* _Try it_: Scan the entries for lines with the word "lean", then copy those lines.

* _Dataset extract_:
-- ==== Sys2Proof/Machine/Flags.lean ====
section
/-! DEFINITION. The hardware has no flags and no condition codes (spec/10_state.md R24). What stands in
their place: the truth values the comparisons write to memory (spec/44_compare.md R130, R131) and the
zero test of the jumps (spec/43_jumps.md R120, R121). -/

namespace Sys2Proof.Machine

/-- 1 for true, 0 for false: "exactly 1 or exactly 0" (R130). -/
def truth (b : Bool) : Word := if b then 1 else 0

/-- less-than, of signed mathematical integers, strict (R130). -/
def lessThanValue (a b : Word) : Word := truth (decide (a.toInt < b.toInt))

/-- equals, of whole Int64 values (R131). -/
def equalsValue (a b : Word) : Word := truth (decide (a.toInt = b.toInt))

/-- The zero test, on the whole Int64 (R120, R121). -/
def isZero (v : Word) : Bool := decide (v.toInt = 0)

end Sys2Proof.Machine
end

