-- ==== Sys2Proof/Machine/Jump.lean ====
section
/-! DEFINITION. jump-if-not-zero and jump-if-zero (spec/43_jumps.md R120 to R123). -/

namespace Sys2Proof.Machine

/-- JNZ a, t (R120). -/
def execJumpIfNotZero (a t : Operand) (s : State) : Outcome := jumpWhen (fun v => !isZero v) a t s

/-- JZ a, t (R121). -/
def execJumpIfZero (a t : Operand) (s : State) : Outcome := jumpWhen isZero a t s

end Sys2Proof.Machine
end

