-- ==== Sys2Proof/Certificates/Slice0/Obligations.lean ====
section
/-! DEFINITION. The statements for the provers, one `def Obligations.<Name> : Prop` each, in the order of
OBLIGATIONS.json. Rules R<n> are those of spec/. -/

open Sys2Proof Sys2Proof.Machine

/-! ## Arithmetic and memory -/

/-- R10: `add64` and `mul64` give the exact result when it is an Int64, else raise ArithmeticOverflow. -/
def Obligations.CheckedArithmeticIsExactOrOverflows : Prop :=
  ∀ a b : Word,
    ((-9223372036854775808 ≤ a.toInt + b.toInt ∧ a.toInt + b.toInt ≤ 9223372036854775807 →
        ∃ r, add64 a b = .ok r ∧ r.toInt = a.toInt + b.toInt) ∧
      (a.toInt + b.toInt < -9223372036854775808 ∨ 9223372036854775807 < a.toInt + b.toInt →
        add64 a b = .error .arithmeticOverflow)) ∧
    ((-9223372036854775808 ≤ a.toInt * b.toInt ∧ a.toInt * b.toInt ≤ 9223372036854775807 →
        ∃ r, mul64 a b = .ok r ∧ r.toInt = a.toInt * b.toInt) ∧
      (a.toInt * b.toInt < -9223372036854775808 ∨ 9223372036854775807 < a.toInt * b.toInt →
        mul64 a b = .error .arithmeticOverflow))

/-- R43: a never-written address reads 0; a write succeeds at every address and the next reads of it give
the written value; every other cell is as before (R42). -/
def Obligations.MemoryReadAfterWrite : Prop :=
  (∀ b, Memory.read [] b = 0) ∧
    ∀ (m : Memory) (a b : Nat) (v : Word),
      Memory.read (Memory.write m a v) b = if b = a then v else Memory.read m b

/-- The canonical form of memory (the model's, log 1): memories that read alike at every address are the
same list. -/
def Obligations.MemoriesThatReadAlikeAreEqual : Prop :=
  ∀ m n : Memory, Memory.wf m = true → Memory.wf n = true →
    (∀ a, Memory.read m a = Memory.read n a) → m = n

/-! ## Encoding -/

/-- Decoding an encoded instruction gives it back, whatever cells follow it, for every operand mode and
every operand cell (R60, R61, R64, R78). -/
def Obligations.DecodeOfEncodeIsTheInstruction : Prop :=
  ∀ (i : Instr) (rest : List Word), decode (encode i ++ rest) = .instr i

/-- Encoding a decoded instruction gives back its operand cells, and its word with the excess digits
dropped: "the instruction decodes as if they were 0" (R73). -/
def Obligations.EncodeOfDecodeDropsOnlyExcessDigits : Prop :=
  ∀ (cells : List Word) (i : Instr), decode cells = .instr i → i.length ≤ cells.length →
    (encode i).tail = (cells.take i.length).tail ∧
      (cellAt (encode i) 0).toInt = (cellAt cells 0).toInt % 10 ^ (i.operands.length + 2)

/-- R75: for every word exactly one verdict. UnknownOpcode for a negative word (R71) or an opcode outside
the table of R62 (R70); InvalidParameterMode for a legal opcode with a digit above 2 in the mode position
of one of its own operands (R72); otherwise an instruction with that opcode, operand count and modes, each
operand with its own cell (R60). -/
def Obligations.DecodeGivesExactlyOneVerdict : Prop :=
  ∀ cells : List Word,
    let w := (cellAt cells 0).toInt
    (decode cells = .unknownOpcode ↔ w < 0 ∨ ∀ n, (w.toNat % 100, n) ∉ opcodeTable) ∧
    (decode cells = .invalidParameterMode ↔
      0 ≤ w ∧ ∃ n k, (w.toNat % 100, n) ∈ opcodeTable ∧ k < n ∧ 2 < digit (k + 2) w.toNat) ∧
    ((∃ i, decode cells = .instr i) ↔
      0 ≤ w ∧ ∃ n, (w.toNat % 100, n) ∈ opcodeTable ∧ ∀ k, k < n → digit (k + 2) w.toNat ≤ 2) ∧
    ∀ i, decode cells = .instr i →
      opcodeCode i.opcode = w.toNat % 100 ∧ (w.toNat % 100, i.operands.length) ∈ opcodeTable ∧
      ∀ k o, i.operands[k]? = some o →
        modeDigit o.mode = digit (k + 2) w.toNat ∧ o.cell = cellAt cells (k + 1)
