/-- A word placed where the next fetch finds it runs first after reset. -/
theorem test_withFetchWord :
    step (State.reset.withFetchWord 64 99)
      = .next { State.reset.withFetchWord 64 99 with st := .halted } := rfl

/-- T4. -/
theorem test_parseText : parseText ['-', '0', ',', '0', '0', '7', ',', '-', '0', '0', '7']
    = some [0, 7, -7] := by decide

/-- D22: the shortest form, one newline. -/
theorem test_renderLine : renderLine (-107) = ['-', '1', '0', '7', '\n'] ∧
    renderLine 0 = ['0', '\n'] := by decide

/-! ## Witnesses: the hypotheses of the statements can be met

Each is named after its obligation. A statement with several clauses has one conjunct for each clause, at a
boundary value. -/

/-- 2^63 - 1 in range, 2^63 and -2^63 - 1 outside; -2^63 = 2^62 * -2 in range, 2^62 * 2 outside, and so is
-2^63 * 2 below. -/
theorem witness_CheckedArithmeticIsExactOrOverflows :
    (9223372036854775806 : Word).toInt + (1 : Word).toInt = 9223372036854775807 ∧
    9223372036854775807 < (9223372036854775807 : Word).toInt + (1 : Word).toInt ∧
    (-9223372036854775808 : Word).toInt + (-1 : Word).toInt < -9223372036854775808 ∧
    (4611686018427387904 : Word).toInt * (-2 : Word).toInt = -9223372036854775808 ∧
    9223372036854775807 < (4611686018427387904 : Word).toInt * (2 : Word).toInt ∧
    (-9223372036854775808 : Word).toInt * (2 : Word).toInt < -9223372036854775808 := by decide

theorem witness_MemoriesThatReadAlikeAreEqual :
    Memory.wf [(3, 7), (9223372036854775807, -1)] = true ∧
      ∀ a, Memory.read [(3, 7), (9223372036854775807, -1)] a
        = Memory.read [(3, 7), (9223372036854775807, -1)] a := ⟨by decide, fun _ => rfl⟩

/-- A word with excess digits and all its operand cells; the halt with none. -/
theorem witness_EncodeOfDecodeDropsOnlyExcessDigits :
    (decode [1103, 5] = .instr (.input (imm 5)) ∧ (Instr.input (imm 5)).length ≤ [1103, (5 : Word)].length) ∧
    (decode [10099] = .instr .halt ∧ Instr.halt.length ≤ [(10099 : Word)].length) := by decide

/-- A word of each verdict, at the edges: 0, 98 and -1; 304 and 30001; 0 to 2 in every digit. -/
theorem witness_DecodeGivesExactlyOneVerdict :
    (decode [0] = .unknownOpcode ∧ decode [98] = .unknownOpcode ∧ decode [-1] = .unknownOpcode) ∧
    (decode [304] = .invalidParameterMode ∧ decode [30001] = .invalidParameterMode) ∧
    decode [22202, 1, 2, 3] = .instr (.multiply (rel 1) (rel 2) (rel 3)) ∧
    decode [99] = .instr .halt := by decide

theorem witness_WellFormedWordsAreTheCanonicalWords :
    (Instr.input (rel 5)).wellFormed = true ∧ (3 : Int) ∈ canonicalWords ∧
      (99 : Int) ∈ canonicalWords := by decide

/-- Position -1 and 0; relative sums above MAXINT, below MININT, exactly MININT, -1, 0, exactly MAXINT. -/
theorem witness_ReadOperandsResolveByMode :
    ((-1 : Word).toInt < 0 ∧ 0 ≤ (0 : Word).toInt) ∧
    maxInt < (machine [] 9223372036854775807 []).rb.toInt + (1 : Word).toInt ∧
    (machine [] (-9223372036854775808) []).rb.toInt + (-1 : Word).toInt < minInt ∧
    (machine [] (-9223372036854775808) []).rb.toInt + (0 : Word).toInt = minInt ∧
    (machine [] 5 []).rb.toInt + (-6 : Word).toInt = -1 ∧
    (machine [] 5 []).rb.toInt + (-5 : Word).toInt = 0 ∧
    (machine [] 9223372036854775806 []).rb.toInt + (1 : Word).toInt = maxInt := by decide

/-- The same values, and a target that resolves. -/
theorem witness_WriteTargetsResolveByMode :
    ((-1 : Word).toInt < 0 ∧ 0 ≤ (0 : Word).toInt) ∧
    maxInt < (machine [] 9223372036854775807 []).rb.toInt + (1 : Word).toInt ∧
    (machine [] (-9223372036854775808) []).rb.toInt + (0 : Word).toInt = minInt ∧
    (machine [] 5 []).rb.toInt + (-6 : Word).toInt = -1 ∧
    (machine [] 5 []).rb.toInt + (-5 : Word).toInt = 0 ∧
    resolveWrite (rel 1) (machine [] 9223372036854775806 []) = .ok 9223372036854775807 := by decide

theorem witness_StepRunsTheDecodedInstruction :
    Active (machine [1002, 4, 3, 4, 33] 0 []) ∧
      decode (fetchCells (machine [1002, 4, 3, 4, 33] 0 [])) =
        .instr (.multiply (pos 4) (imm 3) (pos 4)) := ⟨.inl rfl, by decide⟩

theorem witness_StepRunsTheEncodingStoredAtIp :
    Active (machine [1002, 4, 3, 4, 33] 0 []) ∧
      ∀ k, k < (Instr.multiply (pos 4) (imm 3) (pos 4)).length →
        Memory.read (machine [1002, 4, 3, 4, 33] 0 []).mem ((machine [1002, 4, 3, 4, 33] 0 []).ip + k)
          = cellAt (encode (.multiply (pos 4) (imm 3) (pos 4))) k := ⟨.inl rfl, by decide⟩

/-- Words -1, 0, 10 and 98. -/
theorem witness_UnknownOpcodeIsRaised :
    (Active (machine [-1] 0 []) ∧ (Memory.read (machine [-1] 0 []).mem 0).toInt < 0) ∧
    (Active (machine [100] 0 []) ∧ (Memory.read (machine [100] 0 []).mem 0).toInt.toNat % 100 = 0) ∧
    (Active (machine [10] 0 []) ∧ (Memory.read (machine [10] 0 []).mem 0).toInt.toNat % 100 = 10) ∧
    (Active (machine [98] 0 []) ∧ (Memory.read (machine [98] 0 []).mem 0).toInt.toNat % 100 = 98) :=
  ⟨⟨.inl rfl, by decide⟩, ⟨.inl rfl, by decide⟩, ⟨.inl rfl, by decide⟩, ⟨.inl rfl, by decide⟩⟩

/-- Word 304 (n = 1, k = 0, digit 3) and word 90001 (n = 3, k = 2, digit 9); word 204 (every mode digit
at most 2), whose step fails for another reason. -/
theorem witness_InvalidParameterModeIsRaised :
    (Active (machine [304] 0 []) ∧ 0 ≤ (Memory.read (machine [304] 0 []).mem 0).toInt ∧
      ((Memory.read (machine [304] 0 []).mem 0).toInt.toNat % 100, 1) ∈ opcodeTable ∧
      3 ≤ digit 2 (Memory.read (machine [304] 0 []).mem 0).toInt.toNat) ∧
    (Active (machine [90001] 0 []) ∧ 0 ≤ (Memory.read (machine [90001] 0 []).mem 0).toInt ∧
      ((Memory.read (machine [90001] 0 []).mem 0).toInt.toNat % 100, 3) ∈ opcodeTable ∧
      3 ≤ digit 4 (Memory.read (machine [90001] 0 []).mem 0).toInt.toNat) ∧
    (Active (machine [204, -1] 0 []) ∧ 0 ≤ (Memory.read (machine [204, -1] 0 []).mem 0).toInt ∧
      ((Memory.read (machine [204, -1] 0 []).mem 0).toInt.toNat % 100, 1) ∈ opcodeTable ∧
      (∀ k, k < 1 → digit (k + 2) (Memory.read (machine [204, -1] 0 []).mem 0).toInt.toNat ≤ 2) ∧
      ∃ t, step (machine [204, -1] 0 []) = .next t ∧ t.st = .failed) :=
  ⟨⟨.inl rfl, by decide⟩, ⟨.inl rfl, by decide⟩, .inl rfl, by decide, by decide, by decide, _, rfl, rfl⟩

theorem witness_StepExistsExactlyWhenNotTerminal :
    { machine [99] 0 [] with st := .halted }.st = .halted ∧
    { machine [0] 0 [] with st := .failed }.st = .failed ∧
    (machine [99] 0 []).st ≠ .halted ∧ (machine [99] 0 []).st ≠ .failed := by decide

/-- A decode fault, an execute fault. -/
theorem witness_FaultsArePrecise :
    (∃ t, step (machine [5000] 0 []) = .next t ∧ t.st = .failed) ∧
      ∃ t, step (machine [1101, 2, 3, -1] 0 []) = .next t ∧ t.st = .failed :=
  ⟨⟨_, rfl, rfl⟩, ⟨_, rfl, rfl⟩⟩

/-- A step that records each kind a step can record. -/
theorem witness_EveryErrorHasItsCause :
    (∃ t, step (machine [-1] 0 []) = .next t ∧ t.st = .failed ∧ t.err.kind = .unknownOpcode) ∧
    (∃ t, step (machine [304] 0 []) = .next t ∧ t.st = .failed ∧ t.err.kind = .invalidParameterMode) ∧
    (∃ t, step (machine [103, 5] 0 []) = .next t ∧ t.st = .failed ∧
      t.err.kind = .invalidWriteTarget) ∧
    (∃ t, step (machine [1105, 1, -1] 0 []) = .next t ∧ t.st = .failed ∧
      t.err.kind = .negativeAddress) ∧
    ∃ t, step (machine [109, 1] 9223372036854775807 []) = .next t ∧ t.st = .failed ∧
      t.err.kind = .arithmeticOverflow :=
  ⟨⟨_, rfl, rfl, rfl⟩, ⟨_, rfl, rfl, rfl⟩, ⟨_, rfl, rfl, rfl⟩, ⟨_, rfl, rfl, rfl⟩, _, rfl, rfl, rfl⟩

/-- A Blocked instance at an input: a state R96 speaks of. -/
def blockedMachine (inputs : List Word) : State := { machine [3, 5, 99] 0 inputs with st := .blocked }

theorem blockedMachine_atInput (inputs : List Word) : BlockedAtInput (blockedMachine inputs) :=
  fun _ => ⟨pos 5, 2, 5, show decode (fetchCells (machine [3, 5, 99] 0 [])) = _ by decide, rfl, rfl⟩

/-- A step from Running, to each run state, and from Blocked with and without a value. -/
theorem witness_RunStateTransitionsAreExactly :
    (∃ t, step (machine [99] 0 []) = .next t) ∧ (∃ t, step (machine [3, 5] 0 []) = .next t) ∧
    (∃ t, step (machine [104, 5] 0 []) = .next t) ∧ (∃ t, step (machine [4, -1] 0 []) = .next t) ∧
    (∃ t, step (blockedMachine []) = .next t) ∧ (∃ t, step (blockedMachine [9]) = .next t) ∧
    (blockedMachine []).st = .blocked ∧ BlockedAtInput (blockedMachine []) ∧
    BlockedAtInput (blockedMachine [9]) :=
  ⟨⟨_, rfl⟩, ⟨_, rfl⟩, ⟨_, rfl⟩, ⟨_, rfl⟩, ⟨_, rfl⟩, ⟨_, rfl⟩, rfl, blockedMachine_atInput _, blockedMachine_atInput _⟩

theorem witness_OnlyAdjustRelativeBaseWritesRb :
    ∃ t, step (machine [109, 19, 99] 2000 []) = .next t ∧ t.rb ≠ (machine [109, 19, 99] 2000 []).rb :=
  ⟨_, rfl, by decide⟩

theorem witness_MemoryChangesOnlyAtTheWriteTarget :
    ∃ t, step (machine [1101, 2, 3, 7, 99] 0 []) = .next t ∧
      Memory.read t.mem 7 ≠ Memory.read (machine [1101, 2, 3, 7, 99] 0 []).mem 7 :=
  ⟨_, rfl, by decide⟩

theorem witness_ChannelsChangeOnlyByInputAndOutput :
    (∃ t, step (machine [104, 5, 99] 0 [1]) = .next t ∧ t.outCh = [5]) ∧
      ∃ t, step (machine [3, 5, 99] 0 [7, 8]) = .next t ∧ t.inCh = [8] :=
  ⟨⟨_, rfl, by decide⟩, ⟨_, rfl, by decide⟩⟩

/-- A taken jump, one not taken, a halt, a fault. -/
theorem witness_IpGoesToTargetOrSuccessor :
    (∃ t, step (machine [1105, 1, 7] 0 []) = .next t ∧ t.st = .running ∧ t.ip = 7) ∧
    (∃ t, step (machine [1105, 0, 7] 0 []) = .next t ∧ t.st = .running ∧ t.ip = 3) ∧
    (∃ t, step (machine [99] 0 []) = .next t ∧ t.st ≠ .running) ∧
      ∃ t, step (machine [0] 0 []) = .next t ∧ t.st ≠ .running :=
  ⟨⟨_, rfl, by decide⟩, ⟨_, rfl, by decide⟩, ⟨_, rfl, by decide⟩, ⟨_, rfl, by decide⟩⟩

theorem inv_machine : Inv (machine [1101, 2, 3, 7, 99] 0 []) :=
  ⟨by decide, by decide, fun _ => rfl, fun h => absurd h (by decide)⟩

theorem witness_EveryStepKeepsTheInvariant :
    Inv (machine [1101, 2, 3, 7, 99] 0 []) ∧ ∃ t, step (machine [1101, 2, 3, 7, 99] 0 []) = .next t :=
  ⟨inv_machine, _, rfl⟩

* _Exercise response_:
-- ==== Sys2Proof/Machine/Flags.lean ====
-- ==== Sys2Proof/Machine/Jump.lean ====
-- ==== Sys2Proof/Certificates/Slice0/Obligations.lean ====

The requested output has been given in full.